Resource Recycling News

ExxonMobil explains its plans to scale up chemical recycling

ExxonMobil company sign outside a company facility in Texas.

ExxonMobil recently disclosed some details about the company’s chemical recycling plans. | JHVEPhoto/Shutterstock

A sustainability executive at ExxonMobil recently laid out details on the energy giant’s multifaceted strategy around chemical recycling, and it’s clear hopes are high.

“A lot of folks announce capacity. I can tell you that we have 13 individual projects delivering … 500 kilotons by 2026,” said Raymond Mastroleo, global market development manager for advanced recycling at ExxonMobil.

Speaking during a company webinar in late September, Mastroleo laid out ExxonMobil’s plans to develop the technology. Chemical recycling, called advanced recycling by ExxonMobil and other plastic producers, refers to technologies that break down scrap plastics into chemicals that can be used to produce new plastics, fuels, waxes and other products.

ExxonMobil has been piloting its Exxtend technology, the brand name for its chemical recycling process, at its Baytown, Texas facility. Mastroleo noted that, through June 2022, the company had chemically recycled 5,000 metric tons of plastic there. By the end of this year, it plans to open a nearby recycling plant capable of recycling 30,000 metric tons per year, he said.

And ExxonMobil plans to build chemical recycling units in Beaumont, Texas; Baton Rouge, La.; and Sarnia, Ontario, as well as in France, the Netherlands and Singapore. All told, the projects will give ExxonMobil the capacity to recycle 500,000 metric tons, or over 1.1 billion pounds, by the end of 2026, he said.

Mastroleo said ExxonMobil, which sold its first batch of chemically recycled polypropylene (PP) in December 2021 and chemically recycled polyethylene (PE) in March 2022, is moving “at lightning speed in order to really tackle this challenge. But although we’re going very fast, this is still just the very beginning.”

The company has plans to “really bring this at scale and become credible.”

Finding supply

In terms of supply, Mastroleo, who has two decades of experience working for ExxonMobil, pointed to a multitude of challenges with communications, collection programs and sorting infrastructure, and he said that collaboration with other stakeholders is the only way to solve those problems.

He noted that ExxonMobil in January 2021 became a founding member of Cyclyx International, a joint venture with pyrolysis company Agilyx. Cyclyx is working to build large-scale secondary sorting facilities that will sort and clean post-consumer plastic scrap that would otherwise be landfilled, with each facility’s capacity in the range of 70,000 metric tons to 100,000 metric tons, he said.

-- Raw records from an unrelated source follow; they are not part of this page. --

-- ==== Sys2Proof/Machine/Window.lean ====
section
/-! DEFINITION. The register window of the host port (R338, R415 to R417, R423, R428, R432, R433, R466): what each
word reads as, and what a write of it does. -/

namespace Sys2Proof.Machine

/-! ### Interrupts (R417) -/

/-- In BOOT, and in the FALLBACK entered from a failed boot, only the words of R338 are served. -/
def bootPort (s : State) : Bool := s.aon.mode == .boot || (s.aon.mode == .fallback && s.gate.phase != .running)

/-- A W1C flag of DOM_STATUS is set. -/
def Domain.flagged (x : Domain) : Bool := x.lockedEv || x.late || x.glitch || x.rateChange || x.returnEv || x.loss
/-- A W1C flag of GROUP_STATUS is set. -/
def Group.flagged (g : Group) : Bool := g.rateEv || g.phaseErr || g.frameErr || g.clkLoss || g.underrun
/-- Bit 4: an audio-port flag is set. -/
def audioFlag (a : Audio) : Bool := a.groups.any (fun e => e.2.flagged) || a.wclk.any (fun e => e.2.rateEv) || a.sieveEv != 0
/-- HP_FLAGS (R416). -/
def HostPort.flagsWord (h : HostPort) : Word :=
  pack [flag h.fReleaseIgn 4, flag h.fWrDiscard 3, flag h.fAddrOver 2, flag h.fUnderrun 1, flag h.fRejected 0]
/-- Bit 11: a W1C flag of the Gatehouse is set. -/
def gateFlag (g : Gate) : Bool := g.done || g.dupSeq || g.wakeSlow
/-- Bit 12 (R488). -/
def faultFlag (s : State) : Bool := faultWord s 1 != 0 || s.faults.new
/-- IRQ_STATUS. -/
def irqStatus (s : State) : Word :=
  pack ((List.range 4).map (fun d => flag (dom s d).flagged d) ++
    [flag (audioFlag s.audio) 4, flag (s.crier.eventsWord != 0) 5, flag (s.twin.events != 0) 6, flag (s.warden.events != 0) 7,
     flag (s.host.ackEv != 0 || s.host.readyEv != 0) 8, flag (!s.host.evq.isEmpty || s.host.overflow) 9,
     flag (s.host.flagsWord != 0) 10, flag (gateFlag s.gate) 11, flag (faultFlag s) 12])
/-- HOST_IRQ_N is asserted (R338, R417). -/
def irqPin (s : State) : Bool := if bootPort s then gateFlag s.gate else irqStatus s &&& s.host.irqEnable != 0

/-! ### Words 0x000 to 0x00A (R416) -/

/-- The code of a mailbox state. -/
def MbState.code : MbState → Nat
  | .free => 0 | .ringing => 1 | .queued => 2 | .accepted => 3 | .ready => 4
/-- MB_STATE.CREDITS. -/
def credits (s : State) : Nat :=
  if s.host.served then ((List.range 8).filter (fun m => (mbox s m).state == .free)).length else 0
/-- MB_STATE. -/
def mbStateWord (s : State) : Word :=
  pack (flag s.host.served 28 :: (credits s, 24) :: (List.range 8).map (fun m => ((mbox s m).state.code, 3 * m)))
/-- MODE. -/
def modeWord (a : Aon) : Word := pack [(a.lastMode, 8), (a.mode.code, 0)]
/-- A host interface register. -/
def hostWord (s : State) (a : Nat) : Word :=
  let h := s.host
  match a with
  | 0 => modeWord s.aon
  | 1 => irqStatus s
  | 2 => h.irqEnable
  | 3 => h.flagsWord
  | 4 => pack [(h.rejectCount, 16), (h.wrDiscard, 0)]
  | 6 => mbStateWord s
  | 7 => pack [(h.ackEv.toNat, 8), (h.readyEv.toNat, 0)]
  | 9 => pack [(h.lost, 16), flag h.overflow 7, (h.evq.length, 0)]
  | 10 => pack [((h.evq.head?.map (·.seq)).getD 0, 16), (h.evq.length, 0)]
  | _ => 0

/-! ### Audio ports (chapter 8) -/

/-- Word 0x060 + i. -/
def audioWord (s : State) (i : Nat) : Word :=
  let a := s.audio
  if i < 8 then (Tab.get {} a.groups i : Group).cfgWord
  else if i < 16 then (Tab.get {} a.groups (i - 8) : Group).statusWord
  else if i < 24 then wrd (Tab.get {} a.groups (i - 16) : Group).rate
  else if i < 26 then (Tab.get {} a.wclk (i - 24) : Wclk).word
  else if i = 26 then a.sieveStuck
  else if i = 27 then a.sieveEv
  else if i < 32 then 0
  else if i < 64 then (Tab.get {} a.ports (i - 32) : Port).word
  else (Tab.get {} a.aligns ((i - 64) / 2) : Align).word ((i - 64) % 2)
/-- A host write of word 0x060 + i. -/
def audioClear (i : Nat) (v : Word) (a : Audio) : Audio :=
  if 8 ≤ i ∧ i < 16 then { a with groups := Tab.mod {} a.groups (i - 8) (fun g => g.clear v) }
  else if 24 ≤ i ∧ i < 26 then { a with wclk := Tab.mod {} a.wclk (i - 24) (fun x => { x with rateEv := x.rateEv && !bit v 27 }) }
  else if i = 27 then { a with sieveEv := a.sieveEv &&& ~~~v }
  else a

/-! ### Capabilities (R432, R466) -/

/-- The hardware capability header. -/
def capHardware : List Word :=
  [0x00010101, 0x00040184, 0xB0037720, 0x04000840,
   0x00020101, 0x00030187, 0x40400832,
   0x00030101, 0x000601C0, 0x80088004, 0x10004020, 0x02002010, 0x30004020]
/-- The firmware capability area of Jexolaryn 4.1 (R466). -/
def capFirmware (release : Nat) : List Word :=
  [0x01000100, 0x000501C5, wrd (0x04010000 + release % 65536), 0x00070601, 0x00007FBF,
   0x01010100, 0x000401C9, 0x010010FF, 0x0040FF08,
   0x01020100, 0x000301CC, 0x10000800,
   0x01030100, 0x000301CF, 0x00000688,
   0x01040100, 0x000301D2, 0x0000402F,
   0x01050100, 0x000301D5, 0x00000004,
   0x01060100, 0x00030000, 0x00000840]
/-- Word 0x1C0 + i as Jexolaryn 4.1 writes it. -/
def capFw (s : State) (i : Nat) : Word := (capFirmware s.gate.release).getD i 0
/-- Word 0x180 + i; the firmware area holds what was last written (R373) and reads 0 while SERVED is 0 (R433). -/
def capWord (s : State) (i : Nat) : Word :=
  if i < 64 then capHardware.getD i 0
  else if s.host.served then Tab.get (capFw s (i - 64)) s.host.capFw (i - 64) else 0

/-! ### Event-queue window and mailboxes -/

/-- Word j of an event entry (R427). -/
def Event.word (e : Event) (j : Nat) : Word :=
  match j with
  | 0 => pack [(e.code, 16), (e.seq, 0)]
  | 1 => e.time
  | 2 => wrd e.tick
  | _ => e.payload.getD (j - 3) 0
/-- Word 0x100 + i (R428). -/
def eventWord (s : State) (i : Nat) : Word := ((s.host.evq[i / 8]?).map (fun e => e.word (i % 8))).getD 0
/-- Word i of a mailbox as the host reads it (R423). -/
def Mailbox.hostWord (b : Mailbox) (i : Nat) : Word :=
  let w : Word := Tab.get 0 b.words i
  match b.state with
  | .free | .ready => w
  | _ => if i = 0 then replyHead w 1 1 else 0

/-! ### The window (R338, R415) -/

/-- A window word in the modes that Jexolaryn serves. -/
def fullWord (s : State) (a : Nat) : Word :=
  if a < 0x040 then hostWord s a
  else if a < 0x060 then (dom s ((a - 0x040) / 8)).reg (a % 8)
  else if a < 0x0B0 then audioWord s (a - 0x060)
  else if a = 0x0B0 then s.crier.statusWord
  else if a = 0x0B1 then s.crier.eventsWord
  else if a < 0x0B8 then 0
  else if a = 0x0B8 then s.twin.statusWord
  else if a = 0x0B9 then wrd s.twin.events.toNat
  else if a = 0x0BA then s.twin.mismatchWord
  else if a = 0x0BB then s.twin.linkWord
  else if a < 0x0C0 then 0
  else if a < 0x0D0 then s.warden.word (a - 0x0C0)
  else if a < 0x0E0 then gateWord s (a - 0x0D0)
  else if a < 0x100 then faultWord s (a - 0x0E0)
  else if a < 0x180 then eventWord s (a - 0x100)
  else if a < 0x200 then capWord s (a - 0x180)
  else if a < 0x400 then (mbox s ((a - 0x200) / 64)).hostWord (a % 64)
  else 0
/-- The words that R338 serves besides the transfer buffer. -/
def bootServed (a : Nat) : Bool := a == 0 || a == 0x0B0 || a == 0x0B1 || (0x0D0 ≤ a && a < 0x0E0) || (0x180 ≤ a && a < 0x200)
/-- What the host reads at word address a. -/
def windowWord (s : State) (a : Nat) : Word :=
  if bootPort s then
    if 0x200 ≤ a ∧ a < 0x400 then bufWord s (a - 0x200) else if bootServed a then fullWord s a else 0
  else fullWord s a

/-! ### Writes -/

/-- A write word discarded and counted (R414, R422). -/
def countDiscard (s : State) : State :=
  modHost s (fun h => { h with fWrDiscard := true, wrDiscard := satAdd h.wrDiscard 1 16 })
/-- MB_RELEASE (R424). -/
def releaseMbs (v : Word) (s : State) : State :=
  forEach ((List.range 8).filter (fun m => bit v m)) (fun t m =>
    if (mbox t m).state = .ready then modHost t (fun h => { h with mbs := Tab.set {} h.mbs m {} })
    else modHost t (fun h => { h with fReleaseIgn := true })) s
/-- HP_COUNT_CLR (R416). -/
def clearCounts (v : Word) (s : State) : State :=
  if bit v 0 then modHost s (fun h => { h with rejectCount := 0, wrDiscard := 0, lost := 0 }) else s
/-- A host write of a host interface register; IRQ_ENABLE holds its bits 12 to 0 (R417). -/
def hostWrite (a : Nat) (v : Word) (s : State) : State :=
  match a with
  | 2 => modHost s (fun h => { h with irqEnable := v &&& 0x1FFF#32 })
  | 3 => modHost s (fun h =>
      { h with
        fReleaseIgn := h.fReleaseIgn && !bit v 4
        fWrDiscard := h.fWrDiscard && !bit v 3
        fAddrOver := h.fAddrOver && !bit v 2
        fUnderrun := h.fUnderrun && !bit v 1
        fRejected := h.fRejected && !bit v 0 })
  | 5 => clearCounts v s
  | 7 => modHost s (fun h =>
      { h with ackEv := h.ackEv &&& ~~~(v.extractLsb' 8 8), readyEv := h.readyEv &&& ~~~(v.extractLsb' 0 8) })
  | 8 => releaseMbs v s
  | 9 => modHost s (fun h => { h with overflow := h.overflow && !bit v 7 })
  | _ => s
/-- A host write of a mailbox word (R421, R422). -/
def mailWrite (i : Nat) (v : Word) (s : State) : State :=
  let m := i / 64
  if (mbox s m).state = .free then
    modHost s (fun h => { h with mbs := Tab.mod {} h.mbs m (fun b => { b with words := Tab.set 0 b.words (i % 64) v }) })
  else countDiscard s
/-- A host write in the modes that Jexolaryn serves; RO and reserved words ignore it (R13, R415). -/
def fullWrite (a : Nat) (v : Word) (s : State) : State :=
  if a < 0x040 then hostWrite a v s
  else if a < 0x060 then (if a % 8 = 1 then modDom s ((a - 0x040) / 8) (fun x => x.clearStatus v) else s)
  else if a < 0x0B0 then modAudio s (audioClear (a - 0x060) v)
  else if a = 0x0B1 then modCrier s (fun c => c.clear v)
  else if a = 0x0B9 then modTwin s (fun t => { t with events := t.events &&& ~~~(v.extractLsb' 0 9) })
  else if a = 0x0C4 then modWarden s (fun w => { w with events := w.events &&& ~~~(v.extractLsb' 0 5) })
  else if 0x0D0 ≤ a ∧ a < 0x0E0 then gateWrite (boardEnv s) (a - 0x0D0) v s
  else if 0x0E0 ≤ a ∧ a < 0x100 then faultWrite (a - 0x0E0) v s
  else if 0x200 ≤ a ∧ a < 0x400 then mailWrite (a - 0x200) v s
  else s
/-- A host write of word address a (R338, R414, R415). -/
def windowWrite (a : Nat) (v : Word) (s : State) : State :=
  if 0x3FF < a then countDiscard s
  else if bootPort s then
    if 0x200 ≤ a then modHost s (fun h => { h with buf := Tab.set 0 h.buf (a - 0x200) v })
    else if bootServed a then fullWrite a v s else s
  else fullWrite a v s

end Sys2Proof.Machine
end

“The intent here is to bring technology to bear at scale to have the ability to take hard-to-recycle plastic waste, collect it, clean it and sort it, and doing that with state-of-the-art-technology,” Mastroleo said. “That plastic waste is not just tied to advanced recycling. It’s also to elevate all recycle streams, whether it’s mechanical or advanced recycling.”

He noted that mechanical recycling has a smaller greenhouse gas (GHG) footprint than chemical recycling, but that ExxonMobil’s advanced recycling technology generates roughly 19% fewer GHG emissions than using conventional fossil fuel-based feedstocks to make plastic.

He also noted the company’s participation in the Houston Recycling Collaboration, a partnership of ExxonMobil, LyondellBasell, Cyclyx International, waste management company FCC Environmental and the city of Houston. The goal is to understand the barriers residents face to plastics recycling, he said, with a goal of gaining insights on ways to increase recycling rates there and elsewhere.

“The idea is not just to do it in the city of Houston, but ‘Hey, let’s take those lessons learned and then apply them to municipalities all over the United States and beyond,’” he said.

A version of this story appeared in Plastics Recycling Update on October 11.